Почтеннейшая публика откровенно скучала.

Марк исполнил одну из собственных композиций, неплохую, в принципе, вещь, но играл он без вдохновения, через силу, все время мысленно возвращаясь к дурацкому разговору в кафе.

Тонкая душа флейты чувствовала его раздражение и гнев, и голос ее звучал сегодня простужено и устало.

«Все она врет! Все! У девчонки просто отличная фантазия!»

«Бред! Не стану же я, в самом деле, верить в россказни какой-то соплячки!?»

«Ух, попадись ты мне!»

Слушатели зевали в кулачки.

Когда-то его учитель музыки, покойный Вениамин Федорович, говорил, что у музыканта всегда найдется хотя бы один преданный слушатель в огромном зале: — Даже если один-единственный человек слушает тебя, затаив дыхание, играй для него! Играй во всю мощь, во всю силу, словно в последний раз. Играй так, как будешь играть у смерти на балу!

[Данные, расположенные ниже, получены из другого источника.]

-- ==== Sys2Proof/Machine/Drover.lean ====
section
/-! DEFINITION. The Drover: collective objects, rounds, corrections (R450 to R466, R513), and the carrying out of its commands
(R486 to R492). -/

namespace Sys2Proof.Machine

/-! ## The status word (R464) -/

/-- DST bit OPEN. -/
def dstOPEN : Word := 0x001
/-- DST bit SENT. -/
def dstSENT : Word := 0x002
/-- DST bit DONE. -/
def dstDONE : Word := 0x004
/-- DST bit PART. -/
def dstPART : Word := 0x008
/-- DST bit CORR. -/
def dstCORR : Word := 0x010
/-- DST bit CFULL. -/
def dstCFULL : Word := 0x020
/-- DST bit CTMO. -/
def dstCTMO : Word := 0x040
/-- DST bit MIX. -/
def dstMIX : Word := 0x080
/-- DST bit ERR. -/
def dstERR : Word := 0x100
/-- DST bit DROP. -/
def dstDROP : Word := 0x200

/-- Is an object open? -/
def Coll.isOpen (c : Coll) : Bool := c.dst &&& dstOPEN != 0
/-- Is it open, and owned by a function (R488, R489)? -/
def Coll.ownedBy (c : Coll) (vf : Nat) : Bool := c.isOpen && c.owner == vf

/-! ## Paths and the split (R456 to R458) -/

/-- Is a rank the root of a path (R456)? -/
def PathEnt.root (e : PathEnt) : Bool := e.parent == 0x3FF
/-- The manifest of all ranks. -/
def Coll.full (c : Coll) : BitVec 1024 := BitVec.ofNat 1024 (2 ^ c.n - 1)
/-- The number of slices of the message (R457, R459). -/
def Coll.slices (c : Coll) : Nat := c.nch * 128 * (if c.op = 2 then c.n else 1)
/-- The progress of a path. -/
def Coll.path (c : Coll) (p : Nat) : PathSt := c.paths.get p PathSt.init
/-- Changing it. -/
def Coll.updPath (c : Coll) (p : Nat) (f : PathSt → PathSt) : Coll := { c with paths := c.paths.put p (f (c.path p)) }
/-- The deadline of this node in a path (R460). -/
def Coll.deadline (c : Coll) (p : Nat) : Int := c.dl - (c.slk * ((c.plan[p]?).map (·.depth) |>.getD 0) : Nat)
/-- The last tick at which the root accepts a correction (R463). -/
def Coll.window (c : Coll) : Nat := c.dl + c.cto
/-- The round manifest (R461): the AND of the manifests of the paths. -/
def Coll.manifest (c : Coll) : BitVec 1024 :=
  (List.range c.plan.length).foldl (fun m p => m &&& (if (c.path p).have_ then (c.path p).man else 0)) c.full

/-- The split of S slices by weights (R457). -/
def splitBy (n : Nat) (ws : List Nat) : List Nat :=
  let front := (ws.dropLast).map fun w => n * w / ws.sum
  front ++ [n - front.sum]

/-- A weight that this device does not know: 1 to 255 (R457, log 27). -/
def anyWeight (n : Nat) : Nat := 1 + Config.pickNat n % 255

/-- The weights that rank 0 holds for the paths of a collective (R457): the rate of each path's slowest link, of those rates that its Drover has
measured or been sent. -/
def State.droWeights (s : State) (o k : Nat) : List Nat :=
  (List.range k).map fun j =>
    match (Config.pathLinks o j).map fun l => (s.die (o / 64)).rates.get l (anyWeight (s.fresh + j)) with
    | [] => anyWeight (s.fresh + j)
    | r :: rs => rs.foldl min r

/-- The split by which a node goes on (R457, R460): the one that has come to it; with one path the whole message; where a deadline comes before
the split, a free one (log 27). -/
def Coll.parts (c : Coll) : List Nat :=
  if c.split ≠ [] then c.split
  else if c.plan.length ≤ 1 then [c.slices]
  else splitBy c.slices ((List.range c.plan.length).map fun j => anyWeight (c.guess + j))
/-- Does a node know which slices its paths have? -/
def Coll.knows (c : Coll) : Bool := c.split != [] || Nat.ble c.plan.length 1
/-- The first element of a path and their number. -/
def Coll.range (c : Coll) (p : Nat) : Nat × Nat := (64 * (c.parts.take p).sum, 64 * c.parts.getD p 0)

/-! ## Values (R459, R461) -/

/-- The elements of a map within a range. -/
def elemsIn (m : SMap Word) (r : Nat × Nat) : SMap Word := m.filter fun x => r.1 ≤ x.1 && x.1 < r.1 + r.2

/-- Adding one partial to a sum, element by element, or, for OP 2, placing its elements (R459, R462). -/
def mergeVals (op : Nat) (a b : SMap Word) : SMap Word :=
  b.foldl (fun m (k, v) =>
    match op, SMap.find? m k with
    | 2, _ => m.put k v
    | _, some y => m.put k (BitVec.ofNat 32 (fAdd fp32 .rn y.toNat v.toNat).1)
    | _, none => m.put k v) a

/-- A result element as its root holds it: for TYPE 1 it is rounded to BF16 (R461). -/
def Coll.rounded (c : Coll) (x : Word) : Word :=
  if c.type = 1 then BitVec.ofNat 32 ((fConv fp32 bf16 .rn x.toNat).1 * 65536) else x

/-- An element as it is written through RES (R451). -/
def Coll.stored (c : Coll) (x : Word) : Word := if c.type = 1 then x >>> 16 else x

/-- An element of a contribution as it enters the sum (R459): BF16 as FP32; under OP 2 its bits are kept. -/
def Coll.entered (c : Coll) (x : Word) : Word :=
  if c.type = 0 then x
  else if c.op = 2 then x <<< 16
  else BitVec.ofNat 32 (fConv bf16 fp32 .rn (x.toNat % 65536)).1

/-- The sum that a node holds: its own contribution where it came on time, then its children's partials in ascending CIDX, with
the manifest (R459, R460); none where it holds nothing. -/
def Coll.partialOf (c : Coll) (p : Nat) (own : Bool) : Option (SMap Word × BitVec 1024) :=
  let kids := (c.path p).got.foldl (fun (l : List DroPkt) x =>
    l.takeWhile (fun y => y.cidx ≤ x.cidx) ++ [x] ++ l.dropWhile (fun y => y.cidx ≤ x.cidx)) []
  let parts := (if own then [(elemsIn c.contrib (c.range p), (1 : BitVec 1024) <<< c.rank)] else []) ++
    kids.map fun x => (x.vals, x.man)
  match parts with
  | [] => none
  | x :: xs => some (xs.foldl (fun a b => (mergeVals c.op a.1 b.1, a.2 ||| b.2)) x)

/-- The elements of a path's result, +0 where nothing has come (R461). -/
def Coll.resultOf (c : Coll) (p : Nat) (vals : SMap Word) : SMap Word :=
  let r := c.range p
  (List.range r.2).map fun i => (r.1 + i, c.rounded (vals.get (r.1 + i) 0))

/-! ## `dro.corr` (R492) -/

/-- A `dro.corr` command completes: its tag falls; in a saved team that is entered into the saved context (R421). -/
def State.corrDone (s : State) (o : Nat) (x : Corr) (c : Nat) : State :=
  let s := s.updColl o fun k => { k with corrs := k.corrs.filter fun y => y.id != x.id }
  match s.team? x.tuid with
  | none => s.tagDone x.core x.tag c false
  | some T =>
    if T.pre = .saved then
      let more := (s.colls.any fun (_, k) => k.corrs.any fun y => y.tuid == x.tuid && y.tag == x.tag) ||
        s.dies.any fun (_, D) => D.xcmds.any fun y => y.func == 15 && y.tuid == x.tuid && db y.desc 0 8 6 == x.tag
      s.updTeam x.tuid fun T =>
        { T with svTags := if more then T.svTags else T.svTags ||| ((1 : DWord) <<< x.tag)
                 svTime := T.svTime.put x.tag (max (T.svTime.get x.tag 0) c) }
    else s.tagDone x.core x.tag c false

/-- The `dro.corr` commands of an object that a change of DST ends (R492). -/
def State.corrCheck (s : State) (o : Nat) : State :=
  let c := s.coll o
  let ends (t : Nat) : State := c.corrs.foldl (fun s x => s.corrDone o x t) s
  if c.dst &&& dstDONE ≠ 0 ∧ c.dst &&& dstPART = 0 then ends s.now
  else if c.dst &&& dstCFULL ≠ 0 then ends c.comp
  else if c.dst &&& dstCTMO ≠ 0 then ends s.now
  else s

/-- DST bits are set together, at an evaluation instant (R465). -/
def State.droBits (s : State) (o : Nat) (b : Word) : State :=
  if b = 0 then s else ((s.updColl o fun c => { c with dst := c.dst ||| b }).corrCheck o).wake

Маленький Марик едва ли понимал высокопарные слова учителя, но картинки будущего представлял отчетливо и, морща лоб, задавался вопросом:

— А если зал совсем— совсем пустой? Если я в нем один?

Учитель тонко улыбался и хлопал мальчика по плечу:

— Все равно играй, главное, играй! Само-заб-венно! Помни, в пустом зале, в самом последнем ряду сидит твоя душа и слушает. И слышит. Играй для нее!

Сегодня зал был пуст, по-настоящему пуст, даже душа Марка блуждала где-то далеко, не слушая простывшую флейту. Такой уж это был день — среда!

После выступления к Марку подходили какие-то люди, интересовались столичной жизнью и ценами на бензин, передавали привет маме и сестре, приглашали на обед в следующую пятницу.

«В пятницу я уже буду блажен и невменяем!» — с мрачным удовольствием думал Марк, раскланиваясь при этом весьма галантно и не забывая сообщить, что «погоды в столице нынче сырые и промозглые, а цены растут мгновенно, на зависть грибам, дрожжам и детям, употребляющим «Растишку».

— Спасибо за выступление! — неожиданно к Марку подошла миловидная женщина, та самая, учительница, мастерица по части кипящих кофейных звуков.

— Спасибо? Честно говоря, похвала ваша напрасна. Играл я паскудно.

— Зачем вы так... Я услышала только концовку, но мне, правда, понравилось! Композиция — хороша!

— А вы лучше покритикуйте, проку больше будет. Что-то ведь не понравилось?

Женщина задумчиво откинула светлую прядку со лба, помолчала.

— Ну, если хотите... Вы хорошо играли. Сдержанно и с достоинством. Техника на высоте. Только души не хватало, что ли? Знаете, некоторые умеют всю душу вложить так, словно в последний раз играют, словно завтра не наступит...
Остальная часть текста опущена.